What you need to do
Look through the lines below and copy each one that includes "handler".

Stored entries:
------
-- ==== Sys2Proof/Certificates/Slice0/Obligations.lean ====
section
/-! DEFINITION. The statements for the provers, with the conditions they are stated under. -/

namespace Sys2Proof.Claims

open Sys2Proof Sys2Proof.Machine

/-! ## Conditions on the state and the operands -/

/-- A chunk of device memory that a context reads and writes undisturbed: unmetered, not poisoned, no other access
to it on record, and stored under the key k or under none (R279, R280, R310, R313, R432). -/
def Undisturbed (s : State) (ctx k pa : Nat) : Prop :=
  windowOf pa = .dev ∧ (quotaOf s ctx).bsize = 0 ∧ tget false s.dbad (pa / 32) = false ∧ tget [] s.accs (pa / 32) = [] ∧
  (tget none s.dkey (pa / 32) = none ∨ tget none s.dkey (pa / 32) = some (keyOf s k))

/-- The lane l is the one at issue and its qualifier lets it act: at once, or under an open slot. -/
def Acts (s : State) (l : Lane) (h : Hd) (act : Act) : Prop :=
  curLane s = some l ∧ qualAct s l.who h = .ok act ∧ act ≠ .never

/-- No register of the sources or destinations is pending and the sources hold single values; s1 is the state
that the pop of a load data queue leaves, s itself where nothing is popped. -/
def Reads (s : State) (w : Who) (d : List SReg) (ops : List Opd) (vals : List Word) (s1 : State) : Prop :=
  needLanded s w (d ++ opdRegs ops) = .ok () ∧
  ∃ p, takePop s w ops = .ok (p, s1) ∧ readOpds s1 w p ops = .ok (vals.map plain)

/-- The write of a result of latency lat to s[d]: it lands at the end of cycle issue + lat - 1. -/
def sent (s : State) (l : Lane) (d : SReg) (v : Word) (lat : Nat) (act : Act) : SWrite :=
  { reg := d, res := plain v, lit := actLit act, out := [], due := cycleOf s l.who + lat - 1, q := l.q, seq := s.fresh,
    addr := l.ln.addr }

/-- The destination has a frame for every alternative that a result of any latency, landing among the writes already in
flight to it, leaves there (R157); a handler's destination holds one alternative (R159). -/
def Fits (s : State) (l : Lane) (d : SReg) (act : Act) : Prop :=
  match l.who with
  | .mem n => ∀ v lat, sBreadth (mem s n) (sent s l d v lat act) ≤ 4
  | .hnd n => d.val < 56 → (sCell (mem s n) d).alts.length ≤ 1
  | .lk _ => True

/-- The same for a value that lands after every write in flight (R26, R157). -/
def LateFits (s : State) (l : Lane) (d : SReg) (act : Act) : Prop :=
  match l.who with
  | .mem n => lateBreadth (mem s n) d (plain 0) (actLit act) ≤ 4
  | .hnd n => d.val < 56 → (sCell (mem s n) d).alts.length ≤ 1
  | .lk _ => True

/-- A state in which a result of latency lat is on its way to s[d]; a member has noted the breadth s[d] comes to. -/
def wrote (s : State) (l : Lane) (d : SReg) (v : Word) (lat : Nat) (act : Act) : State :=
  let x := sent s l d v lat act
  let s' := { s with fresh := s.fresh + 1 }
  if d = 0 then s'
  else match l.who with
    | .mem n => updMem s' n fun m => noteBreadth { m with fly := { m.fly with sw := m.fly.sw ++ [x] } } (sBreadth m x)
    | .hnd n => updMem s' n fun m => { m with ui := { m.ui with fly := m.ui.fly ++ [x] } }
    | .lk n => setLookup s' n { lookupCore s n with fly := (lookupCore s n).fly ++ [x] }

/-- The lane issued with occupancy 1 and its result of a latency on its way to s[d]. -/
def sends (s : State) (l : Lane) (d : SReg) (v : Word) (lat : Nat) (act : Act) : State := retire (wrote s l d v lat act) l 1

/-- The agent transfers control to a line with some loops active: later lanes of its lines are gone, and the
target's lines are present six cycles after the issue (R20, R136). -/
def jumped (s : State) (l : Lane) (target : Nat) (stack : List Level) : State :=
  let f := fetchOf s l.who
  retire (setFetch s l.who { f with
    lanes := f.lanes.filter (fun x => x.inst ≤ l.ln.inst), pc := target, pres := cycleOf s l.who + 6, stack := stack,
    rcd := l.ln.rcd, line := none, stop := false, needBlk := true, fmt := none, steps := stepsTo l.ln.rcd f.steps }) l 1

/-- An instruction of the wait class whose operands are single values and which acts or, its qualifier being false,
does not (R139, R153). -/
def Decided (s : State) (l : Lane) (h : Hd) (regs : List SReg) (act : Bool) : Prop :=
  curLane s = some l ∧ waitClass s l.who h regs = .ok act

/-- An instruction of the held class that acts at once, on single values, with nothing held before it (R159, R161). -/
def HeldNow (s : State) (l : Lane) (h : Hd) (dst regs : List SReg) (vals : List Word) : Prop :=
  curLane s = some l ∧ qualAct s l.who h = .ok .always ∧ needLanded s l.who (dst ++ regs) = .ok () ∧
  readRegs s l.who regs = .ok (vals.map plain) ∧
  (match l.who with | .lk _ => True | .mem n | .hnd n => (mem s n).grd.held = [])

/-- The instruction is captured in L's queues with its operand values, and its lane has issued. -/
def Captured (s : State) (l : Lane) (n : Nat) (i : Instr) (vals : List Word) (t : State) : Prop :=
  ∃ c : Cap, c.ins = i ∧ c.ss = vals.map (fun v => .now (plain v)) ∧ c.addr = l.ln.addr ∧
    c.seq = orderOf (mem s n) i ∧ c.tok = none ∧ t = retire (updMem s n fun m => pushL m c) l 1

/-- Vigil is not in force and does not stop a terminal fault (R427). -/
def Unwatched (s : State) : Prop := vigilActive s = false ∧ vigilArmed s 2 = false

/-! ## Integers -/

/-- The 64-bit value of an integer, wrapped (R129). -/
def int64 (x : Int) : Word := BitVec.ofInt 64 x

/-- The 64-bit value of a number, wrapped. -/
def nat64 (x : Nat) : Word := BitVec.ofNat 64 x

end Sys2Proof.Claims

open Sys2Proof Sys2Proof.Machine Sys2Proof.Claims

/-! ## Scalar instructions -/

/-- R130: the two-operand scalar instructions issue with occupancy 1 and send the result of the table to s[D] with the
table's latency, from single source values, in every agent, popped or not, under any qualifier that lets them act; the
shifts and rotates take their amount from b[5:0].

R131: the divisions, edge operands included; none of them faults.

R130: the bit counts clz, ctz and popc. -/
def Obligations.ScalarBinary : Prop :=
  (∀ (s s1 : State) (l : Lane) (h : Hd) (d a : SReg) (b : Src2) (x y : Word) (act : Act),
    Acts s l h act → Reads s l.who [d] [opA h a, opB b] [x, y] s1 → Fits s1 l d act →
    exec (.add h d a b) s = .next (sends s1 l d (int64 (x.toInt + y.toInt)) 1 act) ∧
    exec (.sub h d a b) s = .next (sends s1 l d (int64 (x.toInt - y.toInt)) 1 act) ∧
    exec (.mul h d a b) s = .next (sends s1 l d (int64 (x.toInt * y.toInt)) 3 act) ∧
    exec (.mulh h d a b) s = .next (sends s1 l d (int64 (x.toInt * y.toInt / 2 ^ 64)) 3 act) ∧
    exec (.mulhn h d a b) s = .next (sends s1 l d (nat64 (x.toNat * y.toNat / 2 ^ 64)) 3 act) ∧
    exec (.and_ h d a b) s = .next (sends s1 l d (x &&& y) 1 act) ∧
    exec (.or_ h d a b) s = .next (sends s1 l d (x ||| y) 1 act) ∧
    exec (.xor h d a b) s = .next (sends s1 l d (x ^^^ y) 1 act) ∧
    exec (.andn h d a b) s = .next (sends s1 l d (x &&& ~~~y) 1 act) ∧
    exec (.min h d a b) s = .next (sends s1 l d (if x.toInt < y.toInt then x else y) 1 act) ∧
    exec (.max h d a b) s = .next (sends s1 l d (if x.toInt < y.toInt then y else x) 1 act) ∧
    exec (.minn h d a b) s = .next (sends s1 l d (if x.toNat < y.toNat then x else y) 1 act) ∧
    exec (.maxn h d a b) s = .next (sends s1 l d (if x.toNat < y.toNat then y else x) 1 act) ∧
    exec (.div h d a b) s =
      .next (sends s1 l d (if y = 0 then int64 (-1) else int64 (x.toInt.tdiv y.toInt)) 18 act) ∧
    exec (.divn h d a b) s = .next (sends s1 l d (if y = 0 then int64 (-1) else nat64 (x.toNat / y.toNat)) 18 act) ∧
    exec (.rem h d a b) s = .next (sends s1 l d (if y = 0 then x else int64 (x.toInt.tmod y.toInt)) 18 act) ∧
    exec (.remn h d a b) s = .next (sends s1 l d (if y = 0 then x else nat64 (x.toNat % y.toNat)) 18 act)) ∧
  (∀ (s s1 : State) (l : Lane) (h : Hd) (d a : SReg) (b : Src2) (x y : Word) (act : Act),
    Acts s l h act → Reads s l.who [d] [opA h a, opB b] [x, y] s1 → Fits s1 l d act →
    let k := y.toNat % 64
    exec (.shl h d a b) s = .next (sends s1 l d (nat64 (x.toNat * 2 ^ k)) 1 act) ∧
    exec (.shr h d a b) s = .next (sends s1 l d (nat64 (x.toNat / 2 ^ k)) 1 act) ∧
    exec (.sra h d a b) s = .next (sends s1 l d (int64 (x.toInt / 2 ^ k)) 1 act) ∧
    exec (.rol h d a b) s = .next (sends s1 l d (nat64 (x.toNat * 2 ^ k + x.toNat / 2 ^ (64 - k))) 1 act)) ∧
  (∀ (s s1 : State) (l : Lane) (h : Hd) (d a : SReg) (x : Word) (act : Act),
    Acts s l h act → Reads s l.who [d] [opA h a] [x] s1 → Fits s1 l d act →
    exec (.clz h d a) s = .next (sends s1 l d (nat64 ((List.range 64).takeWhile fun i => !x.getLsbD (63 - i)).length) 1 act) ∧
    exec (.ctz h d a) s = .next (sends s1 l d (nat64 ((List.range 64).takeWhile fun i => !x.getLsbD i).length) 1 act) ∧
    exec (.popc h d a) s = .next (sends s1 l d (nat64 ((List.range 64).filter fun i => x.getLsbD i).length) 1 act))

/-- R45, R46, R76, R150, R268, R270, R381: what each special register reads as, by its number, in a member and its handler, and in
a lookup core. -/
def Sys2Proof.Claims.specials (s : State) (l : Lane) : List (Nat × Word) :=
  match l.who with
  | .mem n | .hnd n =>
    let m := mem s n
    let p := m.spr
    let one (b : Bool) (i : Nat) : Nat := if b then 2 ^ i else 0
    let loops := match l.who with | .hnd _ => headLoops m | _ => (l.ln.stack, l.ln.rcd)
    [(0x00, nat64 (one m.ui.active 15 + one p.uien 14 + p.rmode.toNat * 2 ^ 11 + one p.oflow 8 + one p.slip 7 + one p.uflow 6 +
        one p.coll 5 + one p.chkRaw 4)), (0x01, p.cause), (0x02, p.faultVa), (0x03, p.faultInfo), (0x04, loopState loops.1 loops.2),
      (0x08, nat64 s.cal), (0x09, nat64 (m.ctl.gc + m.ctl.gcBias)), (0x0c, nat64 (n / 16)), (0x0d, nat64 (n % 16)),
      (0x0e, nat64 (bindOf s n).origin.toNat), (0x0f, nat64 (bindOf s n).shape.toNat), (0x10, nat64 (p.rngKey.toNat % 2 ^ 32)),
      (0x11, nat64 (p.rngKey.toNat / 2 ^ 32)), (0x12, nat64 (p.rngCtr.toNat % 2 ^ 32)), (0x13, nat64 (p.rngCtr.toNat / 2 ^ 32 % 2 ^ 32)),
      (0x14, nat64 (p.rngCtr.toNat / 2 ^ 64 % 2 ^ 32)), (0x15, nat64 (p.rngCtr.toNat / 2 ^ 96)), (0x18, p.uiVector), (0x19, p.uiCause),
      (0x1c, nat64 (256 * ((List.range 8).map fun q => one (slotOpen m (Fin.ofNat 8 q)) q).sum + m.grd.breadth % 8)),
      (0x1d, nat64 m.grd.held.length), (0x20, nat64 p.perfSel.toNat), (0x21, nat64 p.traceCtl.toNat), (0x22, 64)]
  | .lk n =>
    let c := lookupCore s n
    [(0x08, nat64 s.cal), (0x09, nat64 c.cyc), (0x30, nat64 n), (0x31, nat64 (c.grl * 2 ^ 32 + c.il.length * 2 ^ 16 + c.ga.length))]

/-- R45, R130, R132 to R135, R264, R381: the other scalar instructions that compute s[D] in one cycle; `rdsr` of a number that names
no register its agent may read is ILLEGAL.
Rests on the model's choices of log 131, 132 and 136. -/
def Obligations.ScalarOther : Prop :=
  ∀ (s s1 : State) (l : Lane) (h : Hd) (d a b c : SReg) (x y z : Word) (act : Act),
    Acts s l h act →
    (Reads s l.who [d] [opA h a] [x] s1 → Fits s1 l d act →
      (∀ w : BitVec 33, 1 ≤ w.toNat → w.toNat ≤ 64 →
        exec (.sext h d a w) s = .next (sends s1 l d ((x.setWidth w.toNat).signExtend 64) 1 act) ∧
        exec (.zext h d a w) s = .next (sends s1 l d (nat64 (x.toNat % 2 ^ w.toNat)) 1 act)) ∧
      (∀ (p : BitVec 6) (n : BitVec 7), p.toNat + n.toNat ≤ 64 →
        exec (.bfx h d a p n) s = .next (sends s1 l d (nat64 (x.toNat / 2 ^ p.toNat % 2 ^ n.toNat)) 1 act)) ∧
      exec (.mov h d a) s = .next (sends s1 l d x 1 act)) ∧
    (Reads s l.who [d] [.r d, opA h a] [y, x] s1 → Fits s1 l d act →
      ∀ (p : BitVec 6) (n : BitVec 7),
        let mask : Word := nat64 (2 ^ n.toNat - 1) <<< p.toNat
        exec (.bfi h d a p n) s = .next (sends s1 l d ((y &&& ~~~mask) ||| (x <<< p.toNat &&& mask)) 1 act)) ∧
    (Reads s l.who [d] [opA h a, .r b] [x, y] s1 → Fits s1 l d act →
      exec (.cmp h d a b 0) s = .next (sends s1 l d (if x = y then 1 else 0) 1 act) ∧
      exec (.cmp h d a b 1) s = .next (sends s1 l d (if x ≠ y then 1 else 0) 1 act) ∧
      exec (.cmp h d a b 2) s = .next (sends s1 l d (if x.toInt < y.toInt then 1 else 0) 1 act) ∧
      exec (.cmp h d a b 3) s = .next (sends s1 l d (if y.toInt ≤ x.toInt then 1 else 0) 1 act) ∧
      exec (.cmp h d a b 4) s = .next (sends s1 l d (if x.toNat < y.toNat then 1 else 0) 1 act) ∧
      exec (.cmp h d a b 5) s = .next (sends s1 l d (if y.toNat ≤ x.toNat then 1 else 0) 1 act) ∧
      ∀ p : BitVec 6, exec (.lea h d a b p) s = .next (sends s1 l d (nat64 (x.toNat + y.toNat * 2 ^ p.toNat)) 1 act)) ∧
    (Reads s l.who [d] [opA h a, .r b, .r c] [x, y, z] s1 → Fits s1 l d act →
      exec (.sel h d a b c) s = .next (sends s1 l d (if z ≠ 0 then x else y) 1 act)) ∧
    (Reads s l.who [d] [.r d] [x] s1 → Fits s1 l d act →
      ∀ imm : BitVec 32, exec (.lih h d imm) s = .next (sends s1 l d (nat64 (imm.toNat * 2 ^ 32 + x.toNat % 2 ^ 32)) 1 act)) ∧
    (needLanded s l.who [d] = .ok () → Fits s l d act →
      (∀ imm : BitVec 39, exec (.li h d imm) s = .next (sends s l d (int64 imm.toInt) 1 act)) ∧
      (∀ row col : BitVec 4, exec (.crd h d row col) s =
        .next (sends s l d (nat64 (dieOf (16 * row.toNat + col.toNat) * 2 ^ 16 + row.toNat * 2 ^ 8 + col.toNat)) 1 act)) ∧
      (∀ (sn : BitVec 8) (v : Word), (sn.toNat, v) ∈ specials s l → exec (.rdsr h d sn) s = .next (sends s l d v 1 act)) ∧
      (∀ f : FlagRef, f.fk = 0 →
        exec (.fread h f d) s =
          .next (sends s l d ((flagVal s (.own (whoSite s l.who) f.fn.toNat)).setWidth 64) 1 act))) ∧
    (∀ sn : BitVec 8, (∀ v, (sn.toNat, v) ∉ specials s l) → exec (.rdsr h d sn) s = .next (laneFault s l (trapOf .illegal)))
------
Task response
flight to it, leaves there (R157); a handler's destination holds one alternative (R159). -/
/-- R45, R46, R76, R150, R268, R270, R381: what each special register reads as, by its number, in a member and its handler, and in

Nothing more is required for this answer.